The market has lowered its forecast for the Selic rate to 9,50% this year.
Economists consulted by the Central Bank's Focus survey now expect a lower benchmark interest rate, but without improving their views on economic activity; projections for the IPCA inflation rate in 2017 fell to 4,71%, compared to 4,80% previously, marking the third consecutive week of decline; estimates for 2018 remained at 4,50%.
SAO PAULO (Reuters) - Amid a widespread drop in inflation projections for this year, economists consulted in the Central Bank's Focus survey now see the benchmark interest rate even lower, but without improving their views on economic activity.
The survey, released this Monday, showed that the expectation is that the Selic rate will end 2017 at 9,50 percent this year, compared to 9,75 percent previously. For 2018, the trend was the same, with calculations indicating a rate of 9,38 percent, compared to 9,50 percent.

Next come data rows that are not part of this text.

-- ==== Sys2Proof/Machine/Bits.lean ====
section
/-! DEFINITION. Bit fields, the halves of 64-bit quantities and big-endian byte sequences (spec/00_scope.md R10, R11;
spec/20_memory.md R206, R207). -/

namespace Sys2Proof.Machine

/-- `zext_32` (R10). -/
def zext32 {n : Nat} (v : BitVec n) : Word := v.setWidth 32

/-- Bits [31:0], the `_LO` register of a 64-bit quantity (R207). -/
def loWord (d : DWord) : Word := d.extractLsb' 0 32

/-- Bits [63:32], the `_HI` register of a 64-bit quantity (R207). -/
def hiWord (d : DWord) : Word := d.extractLsb' 32 32

/-- `{hi, lo}` (R10). -/
def joinWords (hi lo : Word) : DWord := hi ++ lo

/-- `be(s)`, the big-endian value of a byte sequence (R11). -/
def beValue (bs : List Byte) : Nat := bs.foldl (fun v b => v * 256 + b.toNat) 0

/-- `be_bytes_k(v)`: the `k` bytes of `v`, the most significant first (R11). -/
def beBytes : Nat → Nat → List Byte
  | 0, _ => []
  | k + 1, v => BitVec.ofNat 8 (v / 256 ^ k) :: beBytes k v

end Sys2Proof.Machine
end

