-- ==== Sys2Proof/Machine/Core.lean ====
section
/-! DEFINITION. The machine as the host's interface takes it. -/

def Sys2Proof.core : Host.Core :=
  { State := Sys2Proof.Machine.State
    Fault := Sys2Proof.Machine.Fault
    Refusal := Sys2Proof.Machine.Refusal
    step := Sys2Proof.Machine.step
    reset := Sys2Proof.Machine.State.reset }
end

The February meeting of the Monetary Policy Committee (Copom) is expected to result in a 0,75 percentage point cut in the benchmark interest rate, currently at 13 percent, maintaining the pace adopted by the Central Bank this month, according to the Focus survey. Previously, projections were for a 0,50 percentage point cut.
Last week, the president of the Central Bank, Ilan Goldfajn, stated that the monetary authority had entered a new phase of interest rate cuts. According to the minutes of the Monetary Policy Committee (Copom), opting for a stronger reduction would help the economic activity, which is currently in recession, amidst a scenario of more widespread disinflation.
The Focus report also showed that projections for the IPCA inflation rate in 2017 fell to 4,71 percent according to the median, compared to the 4,80 percent expected until then, marking the third consecutive week of decline. Estimates for 2018 remained unchanged at 4,50 percent.
The Top 5, the group with the most accurate projections in the Focus survey, showed that, based on the medium-term median, inflation as measured by the IPCA is expected to close 2017 slightly below the center of the target, at 4,45 percent, compared to 4,54 percent previously. For 2018, the forecast remained at 4,50 percent.
In January, the IPCA-15 rose 0,31 percent, less than expected, falling below 6 percent over 12 months. The government's official target for the two-year period is 4,5 percent for the IPCA, with a margin of 1,5 percentage points.
Despite the greater flexibility in interest rates, which tends to stimulate consumption, the experts consulted by Focus did not improve their projections for Gross Domestic Product (GDP) growth for 2017 and 2018, remaining at 0,50 and 2,20 percent, respectively.